Final answer:
To solve the investment problem, we corrected a typo and used substitution and addition methods to find that $11,480 is invested at 3% and $10,280 is invested at 2%.
Step-by-step explanation:
The student is solving a system of linear equations related to a word problem involving investment at different rates of interest, specifically 3% and 2%. To find the amounts invested at each rate, let's denote x as the amount invested at 3% and y as the amount invested at 2%. According to the problem we are given the following system:
- x = y + 1200
- 0.03x + 0.02y = 550
To solve the system using the method of addition, we must first express one of the variables in terms of the other using the first equation, then substitute this expression into the second equation. However, there is a typo in the provided system of equations. Instead of 'x = y + 12000', it should read 'x = y + 1200' according to the original statement of the problem.

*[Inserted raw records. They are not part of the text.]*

-- ==== Sys2Proof/Laws/Lookup.lean ====
section
/-! SUPPORT. What the lookups of teams, groups and contexts answer after an update. -/

namespace Sys2Proof.Machine

/-- Finding by a key that the map keeps. -/
theorem find?_map_key {α : Type} (l : List α) (key : α → Nat) (f : α → α) (hf : ∀ x, key (f x) = key x) (k : Nat) :
    (l.map f).find? (fun x => key x == k) = (l.find? fun x => key x == k).map f := by
  induction l with
  | nil => rfl
  | cons x l ih =>
    simp only [List.map_cons, List.find?_cons, hf]
    split <;> simp_all

theorem State.team?_updTeam (s : State) (id : Nat) (f : Team → Team) (hf : ∀ t, (f t).id = t.id) (k : Nat) :
    (s.updTeam id f).team? k = (s.team? k).map fun t => if t.id == id then f t else t :=
  find?_map_key _ Team.id _ (fun t => by split <;> simp [hf]) k

/-- A team that is found has the number it was asked for. -/
theorem State.team?_id {s : State} {k : Nat} {t : Team} (h : s.team? k = some t) : t.id = k := by
  have := List.find?_some h
  simpa using this

theorem State.team?_updTeam_self {s : State} {id : Nat} {t : Team} (f : Team → Team) (hf : ∀ t, (f t).id = t.id)
    (h : s.team? id = some t) : (s.updTeam id f).team? id = some (f t) := by
  rw [State.team?_updTeam s id f hf, h]
  simp [State.team?_id h]

theorem State.team?_updTeam_other {s : State} {id k : Nat} (f : Team → Team) (hf : ∀ t, (f t).id = t.id) (hk : k ≠ id) :
    (s.updTeam id f).team? k = s.team? k := by
  rw [State.team?_updTeam s id f hf]
  cases h : s.team? k with
  | none => rfl
  | some t =>
    have := State.team?_id h
    simp [this, hk]

theorem State.team?_updGrp_self {s : State} {id : Nat × Nat} {t : Team} (f : Group → Group) (h : s.team? id.1 = some t) :
    (s.updGrp id f).team? id.1 = some (t.updGrp id.2 f) :=
  State.team?_updTeam_self _ (fun _ => rfl) h

theorem State.team?_updGrp_other {s : State} {id : Nat × Nat} {k : Nat} (f : Group → Group) (hk : k ≠ id.1) :
    (s.updGrp id f).team? k = s.team? k :=
  State.team?_updTeam_other _ (fun _ => rfl) hk

theorem Team.updGrp_get (t : Team) (gi k : Nat) (f : Group → Group) :
    (t.updGrp gi f).groups[k]? = if gi = k then (t.groups[k]?).map f else t.groups[k]? := by
  simp only [Team.updGrp, List.getElem?_modify]
  cases t.groups[k]? <;> split <;> rfl

theorem State.grp?_updGrp_self {s : State} {id : Nat × Nat} {g : Group} (f : Group → Group) (h : s.grp? id = some g) :
    (s.updGrp id f).grp? id = some (f g) := by
  unfold State.grp? at *
  cases ht : s.team? id.1 with
  | none => simp [ht] at h
  | some t =>
    rw [State.team?_updGrp_self f ht]
    simp only [ht, Option.bind_some] at h
    simp [Team.updGrp_get, h]

theorem State.grp?_updGrp_other {s : State} {id k : Nat × Nat} (f : Group → Group) (hk : k ≠ id) :
    (s.updGrp id f).grp? k = s.grp? k := by
  unfold State.grp?
  by_cases h1 : k.1 = id.1
  · cases ht : s.team? id.1 with
    | none =>
      have : (s.updGrp id f).team? k.1 = none := by
        rw [State.updGrp, State.team?_updTeam s id.1 (fun t => t.updGrp id.2 f) (fun _ => rfl), h1, ht]; rfl
      rw [this, h1, ht]
    | some t =>
      rw [h1, State.team?_updGrp_self f ht, ht]
      simp only [Option.bind_some, Team.updGrp_get]
      rw [if_neg]
      intro h2
      exact hk (Prod.ext h1 h2.symm)
  · rw [State.team?_updGrp_other f h1]

/-- Counting performance leaves every group. -/
theorem State.grp?_updTeam_groups {s : State} {id : Nat} (f : Team → Team) (hf : ∀ t, (f t).id = t.id) (hg : ∀ t, (f t).groups = t.groups)
    (k : Nat × Nat) : (s.updTeam id f).grp? k = s.grp? k := by
  unfold State.grp?
  rw [State.team?_updTeam s id f hf]
  cases s.team? k.1 with
  | none => rfl
  | some t => by_cases h : t.id = id <;> simp [h, hg]

@[simp] theorem State.grp?_perfAdd (s : State) (at_ : Nat × Nat) (n m : Nat) (id : Nat × Nat) : (s.perfAdd at_ n m).grp? id = s.grp? id :=
  State.grp?_updTeam_groups (fun t : Team => t.updCount (t.half at_.2) fun c => c.add n m) (fun _ => rfl) (fun _ => rfl) id

theorem State.ctx?_updCtx (s : State) (n : Nat) (f : Ctx → Ctx) (hf : ∀ c, (f c).num = c.num) (k : Nat) :
    (s.updCtx n f).ctx? k = (s.ctx? k).map fun c => if c.num == n then f c else c :=
  find?_map_key _ Ctx.num _ (fun c => by split <;> simp [hf]) k

theorem State.ctx?_num {s : State} {k : Nat} {c : Ctx} (h : s.ctx? k = some c) : c.num = k := by
  have := List.find?_some h
  simpa using this

theorem State.ctx?_updCtx_self {s : State} {n : Nat} {c : Ctx} (f : Ctx → Ctx) (hf : ∀ c, (f c).num = c.num) (h : s.ctx? n = some c) :
    (s.updCtx n f).ctx? n = some (f c) := by
  rw [State.ctx?_updCtx s n f hf, h]
  simp [State.ctx?_num h]

theorem State.ctx?_updCtx_other {s : State} {n k : Nat} (f : Ctx → Ctx) (hf : ∀ c, (f c).num = c.num) (hk : k ≠ n) :
    (s.updCtx n f).ctx? k = s.ctx? k := by
  rw [State.ctx?_updCtx s n f hf]
  cases h : s.ctx? k with
  | none => rfl
  | some c =>
    have := State.ctx?_num h
    simp [this, hk]

@[simp] theorem State.ctx?_updTeam (s : State) (id : Nat) (f : Team → Team) (k : Nat) : (s.updTeam id f).ctx? k = s.ctx? k := rfl
@[simp] theorem State.ctx?_updGrp (s : State) (id : Nat × Nat) (f : Group → Group) (k : Nat) : (s.updGrp id f).ctx? k = s.ctx? k := rfl
@[simp] theorem State.team?_updCtx (s : State) (n : Nat) (f : Ctx → Ctx) (k : Nat) : (s.updCtx n f).team? k = s.team? k := rfl
@[simp] theorem State.grp?_updCtx (s : State) (n : Nat) (f : Ctx → Ctx) (k : Nat × Nat) : (s.updCtx n f).grp? k = s.grp? k := rfl

end Sys2Proof.Machine
end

We correct the typo and proceed:
- Substitute x in the second equation with y + 1200: 0.03(y + 1200) + 0.02y = 550.
- Expand and simplify: 0.03y + 36 + 0.02y = 550.
- Combine like terms: 0.05y + 36 = 550.
- Subtract 36 from both sides: 0.05y = 514.
- Divide by 0.05: y = 10280.
- Substitute y back into the first equation to find x: x = 10280 + 1200, so x = 11480.
In conclusion, $11,480 is invested at 3%, and $10,280 is invested at 2%.